In the absence of corroborating information, the writer's candor about
his own experience is convincing. He used vivid details to describe his
discontent, deprivation, and discomfort. The small specifics of daily life
(quantities and kinds of food, items of clothing, catalogs of implements)
and the data of survival and death (lists of deceased colonists, trade
and barter statistics, numerical estimates of enemy Indians and their military
strength, itemized accounts of provisions, and rations records) lend credibility
to Frethorne's dilemma and enable students to empathize with his distress.
Students respond to reading Frethorne with questions like these:
What happened to Frethorne?
Did he remain in the New World, return home, or die?
Did he receive provisions from his parents?
Why is there no other historical record of his life or his fate?
Why was there so much rancor over provisions, and why couldn't the English
authorities address the scarcity?
Major Themes, Historical Perspectives, and Personal Issues
I invite students to imaginatively recreate, through the detail in the
text, the world Frethorne inhabited, gleaning his world view as a white,
Christian, European (English), and presumably working-class man. What assumptions
does he make about the mission of settlement, the character of the New
World, the nature of the native peoples, the relationships between colonists?
What does he expect in terms of comfort and satisfaction? What class attitudes
does he reveal? Compare his implicit vision of the New World with the region
he actually encounters. What religious, social, political, ethical beliefs
does he bring to his account, and how do they shape his view of his experience?
What can be inferred about the constraints upon indentured servants--and
the lives they led--from Frethorne's record?
Significant Form, Style, or Artistic Conventions
1. Consider the "letter" as a literary genre, exploring issues
of format, voice, reliability and self-consciousness of speaker, assumed
audience, etc.
2. Discuss the letter as a social history document as well as a personal
record and literary construct.
3. Discuss the strategies of persuasion and justification employed by
the speaker. How does he win over his parents' support and pity through
rhetorical tactics as well as emotional expression?
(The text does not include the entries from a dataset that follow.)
-- ==== Sys2Proof/Machine/Pins.lean ====
section
/-! DEFINITION. The ball map (18_pins_electrical, R502 to R509): what stands at each row and column of the package. -/

namespace Sys2Proof.Machine

/-- The rails of R513, and ground. -/
inductive Rail where
  | core
  | sram
  | sds085
  | sds12
  | ddq
  | pp
  | io
  | aon
  | v33
  | ground
  deriving DecidableEq, Repr

/-- What a ball carries: a supply, a ball of a lane's pair, a reference clock of a gallery or PCIe link, a DDR4 signal of a channel, a
ball of a Ustor pair (port U, D0, D1; pair ETX, ERX, STX, SRX), or one of the named signals. `neg` picks the N ball of a pair. -/
inductive Ball where
  | supply (r : Rail)
  | lane (l : Nat) (rx neg : Bool)
  | pcie (link i : Nat) (rx neg : Bool)
  | refclk (g : Nat) (neg : Bool)
  | pcieClk (link : Nat) (neg : Bool)
  | ddr (c : Nat) (name : String)
  | ustor (port pair : Nat) (neg : Bool)
  | named (name : String)
  deriving DecidableEq, Repr

/-! ### Row names (R502) -/

/-- The sequence L. -/
def rowLetters : List String :=
  ["A", "B", "C", "D", "E", "F", "G", "H", "J", "K", "L", "M", "N", "P", "T", "U", "V", "W", "Y"]

/-- The name of row index `i`. -/
def rowName (i : Nat) : String :=
  let l := fun (k : Nat) => rowLetters.getD (k - 1) ""
  if i ≤ 19 then l i else l ((i - 20) / 19 + 1) ++ l ((i - 20) % 19 + 1)

/-! ### Edge segments (R503, R504) -/

/-- The edge a ball of the outer ten lines stands on (0 top, 1 right, 2 bottom, 3 left), with its line index and depth. -/
def edgeOf (row col : Nat) : Option (Nat × Nat × Nat) :=
  if row ≤ 10 ∧ 11 ≤ col ∧ col ≤ 70 then some (0, col, row - 1)
  else if 71 ≤ col ∧ 11 ≤ row ∧ row ≤ 70 then some (1, row, 80 - col)
  else if 71 ≤ row ∧ 11 ≤ col ∧ col ≤ 70 then some (2, col, 80 - row)
  else if col ≤ 10 ∧ 11 ≤ row ∧ row ≤ 70 then some (3, row, col - 1)
  else none

/-- The segments: edge, k0, and the gallery (0 to 7) or PCIe link (8, 9) that occupies it. -/
def segments : List (Nat × Nat × Nat) :=
  [(0, 11, 0), (0, 36, 8), (0, 61, 1), (1, 11, 2), (1, 61, 3), (2, 11, 4), (2, 36, 9), (2, 61, 5), (3, 11, 6), (3, 61, 7)]

/-- The ball of segment `seg` at line `u` and depth `v` (R504). -/
def segmentBall (seg u v : Nat) : Ball :=
  if v = 9 then .supply (if u ≤ 5 then .sds085 else .sds12)
  else if u = 0 ∨ u = 5 then .supply .ground
  else if v = 8 then
    (if u = 2 ∨ u = 3 then (if seg < 8 then .refclk seg (u == 3) else .pcieClk (seg - 8) (u == 3)) else .supply .ground)
  else
    let c := if u ≤ 4 then u - 1 else u - 2
    let t := v / 2
    let s := c + 8 * (t % 2)
    if seg < 8 then .lane (16 * seg + s) (t / 2 == 1) (v % 2 == 1) else .pcie (seg - 8) s (t / 2 == 1) (v % 2 == 1)

/-! ### DDR4 blocks (R505, R506) -/

/-- Number `i` in decimal behind a name. -/
def nameAt (t : String) (i : Nat) : String := t ++ "[" ++ toString i ++ "]"

/-- Signal `n` of a DDR4 block. -/
def ddrSignal (n : Nat) : String :=
  if n < 108 then
    let k := n / 12
    let i := n % 12
    if i < 8 then (if k ≤ 7 then nameAt "DQ" (8 * k + i) else nameAt "CB" i)
    else nameAt "DQS" (2 * k + (i - 8) / 2) ++ (if i % 2 = 0 then "_t" else "_c")
  else
    (["CK_t", "CK_c", "ACT_n", "BG0", "BG1", "BA0", "BA1", "A0", "A1", "A2", "A3", "A4", "A5", "A6", "A7", "A8", "A9", "A10",
      "A11", "A12", "A13", "WE_n", "CAS_n", "RAS_n", "A17", "PAR", "ALERT_n"]).getD (n - 108) ""

/-- The ball of channel `c` at local position `x`, `y`. -/
def ddrBall (c x y : Nat) : Ball :=
  if y % 4 = 3 then
    if y = 11 ∧ 3 ≤ x ∧ x ≤ 11 then
      .ddr c ((["CS0_n", "CS1_n", "CKE0", "CKE1", "ODT0", "ODT1", "DRAM_RESET_n", "SPD_SCL", "SPD_SDA"]).getD (x - 3) "")
    else .supply (if x % 2 = 1 then .ddq else .ground)
  else .ddr c (ddrSignal (15 * (y - y / 4) + x))

/-- The DDR4 block a ball lies in: channel and local position. -/
def ddrBlock (row col : Nat) : Option (Nat × Nat × Nat) :=
  if col < 11 ∨ 70 < col then none
  else
    let at0 := fun (q y0 : Nat) => some (4 * q + (col - 11) / 15, (col - 11) % 15, row - y0)
    if 11 ≤ row ∧ row ≤ 22 then at0 0 11
    else if 23 ≤ row ∧ row ≤ 34 then at0 1 23
    else if 47 ≤ row ∧ row ≤ 58 then at0 2 47
    else if 59 ≤ row ∧ row ≤ 70 then at0 3 59
    else none

/-! ### Named balls (R507, R508) -/

/-- Named balls beside PPS_OUT and SCAN_IO: row index, column, signal. -/
def namedBalls : List (Nat × Nat × String) :=
  [(4, 73, "PPS_IN0"), (4, 75, "PPS_IN1"), (4, 77, "REF10M_IN"), (6, 73, "PAIR_ACT_OUT"), (6, 75, "PAIR_PEER_IN"),
   (6, 77, "THERMTRIP_N"), (8, 73, "SYSCLK_IN"), (72, 72, "TCK"), (72, 73, "TMS"), (72, 74, "TDI"), (72, 75, "TDO"),
   (72, 76, "TRST_N"), (72, 77, "TEST_EN")] ++
  [(40, 40, "VSENSE_CORE_P"), (41, 40, "VSENSE_CORE_N"), (74, 2, "SPI_SCK"), (74, 3, "SPI_CS_N"), (74, 4, "SPI_IO0"),
   (74, 5, "SPI_IO1"), (74, 6, "SPI_IO2"), (74, 7, "SPI_IO3"), (76, 2, "SMB_SCL"), (76, 3, "SMB_SDA"), (76, 5, "MGT_TXP"),
   (76, 6, "MGT_TXN"), (76, 8, "MGT_RXP"), (76, 9, "MGT_RXN")] ++
  [(78, 2, "PORST_N"), (78, 3, "SYSRST_N"), (78, 4, "PERST0_N"), (78, 5, "PERST1_N"), (80, 2, "PAIR_ROLE"), (80, 3, "BOOT_SRC0"),
   (80, 4, "BOOT_SRC1"), (80, 5, "SMB_ADDR0"), (80, 6, "SMB_ADDR1"), (80, 7, "SMB_ADDR2"), (80, 8, "MGT_PORT_EN")]

/-- The named signal of a ball. -/
def namedAt (row col : Nat) : Option Ball :=
  if row = 2 ∧ 72 ≤ col ∧ col ≤ 79 then some (.named ("PPS_OUT" ++ toString (col - 72)))
  else if 73 ≤ row ∧ row ≤ 80 ∧ 72 ≤ col ∧ col ≤ 79 then some (.named (nameAt "SCAN_IO" (8 * (row - 73) + (col - 72))))
  else if 2 ≤ row ∧ row ≤ 10 ∧ (row - 2) % 3 < 2 ∧ 2 ≤ col ∧ col ≤ 8 ∧ col % 2 = 0 then
    some (.ustor ((row - 2) / 3) ((col - 2) / 2) ((row - 2) % 3 == 1))
  else (namedBalls.find? (fun e => e.1 == row && e.2.1 == col)).map (fun e => .named e.2.2)

/-! ### Power and ground (R509) -/

/-- The supply of a position that nothing else names. -/
def supplyAt (row col : Nat) : Rail :=
  let checker := fun (r : Rail) => if (row + col) % 2 = 0 then r else .ground
  let m := (row + col) % 4
  if row ≤ 10 ∧ col ≤ 10 then (if m = 0 then .io else .ground)
  else if row ≤ 10 ∧ 71 ≤ col then (if m = 0 then .v33 else .ground)
  else if 71 ≤ row ∧ col ≤ 10 then (if m = 0 then .io else if m = 2 then .v33 else .ground)
  else if 71 ≤ row ∧ 71 ≤ col then (if m = 0 then .aon else .ground)
  else if row ≤ 10 ∨ 71 ≤ row then checker .core
  else if col ≤ 10 ∨ 71 ≤ col then checker .sram
  else if col = 11 ∨ col = 70 then .pp
  else checker .core

/-! ### The map -/

/-- The ball at row index `row` and column `col`, both 1 to 80. -/
def ballAt (row col : Nat) : Ball :=
  match namedAt row col with
  | some b => b
  | none =>
    match (edgeOf row col).bind (fun e =>
      (segments.find? (fun g => g.1 == e.1 && decide (g.2.1 ≤ e.2.1) && decide (e.2.1 < g.2.1 + 10))).map (fun g =>
        segmentBall g.2.2 (e.2.1 - g.2.1) e.2.2)) with
    | some b => b
    | none =>
      match ddrBlock row col with
      | some d => ddrBall d.1 d.2.1 d.2.2
      | none => .supply (supplyAt row col)

/-- How many balls a rail has (R509). -/
def railBalls (r : Rail) : Nat :=
  ((List.range 6400).filter (fun i => ballAt (i / 80 + 1) (i % 80 + 1) == .supply r)).length

end Sys2Proof.Machine
end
4. Consider the literary precedents and background of biblical allusion
related to Frethorne's letter.
Comparisons, Contrasts, Connections
1. Use other letters and firsthand accounts from colonists in the New
World: cf. letter from "Pond," a young Massachusetts settler,
to his parents in Suffolk, England (repr. in Demos, John, ed., Remarkable
Providences, 1600-1760. New York: George Braziller, 1972, p. 73).
2. Use Pond to compare New England and Jamestown experiences.
3. Use chronicles by Bradford,
Smith, Wingfield
--recording both personal and communal life in the colonies--to discover
the diversity of such experiences, the impact of his background and ethos
upon Frethorne's viewpoint in these letters. Use women's accounts to identify
gender issues.
4. Use Calvinist pieces to contrast the relatively secular focus of
Frethorne's chronicle.
Questions for Reading and Discussion/ Approaches to Writing
1. (a) Invite students to itemize the basic assumptions (world view
components) that Frethorne brings to his experience--these then become
the basis for class discussion (as we discern them from evidence in the
document).
(b) Ask students to try to determine what aspects of Frethorne's appeal
have been calculated to move his parents to aid him. How does he use persuasive
and manipulative techniques (or does he?) to affect them?
2. (a) Write out responses to (a) and (b) above.
(b) Using other primary sources, imaginatively recreate the world of
Jamestown by inventing your own letter or diary entry or newspaper story
or other fabricated "document" that conveys a vivid sense of
colonial life.
(c) Write an imagined reply from Frethorne's parents.
Bibliography
There is no secondary source material on Richard Frethorne, so one must
reconstruct his world to know him.
Edited anthologies of primary source documents (cf. Demos) that diversify
the voices of recollection have been the most useful for doing so. Social
histories of the colonial period and feminist reconstructions of the age
and enterprise of settlement and of the authorial process have done the
most to alert me to the matrix of issues one should explore when using
a memoir or other personal document.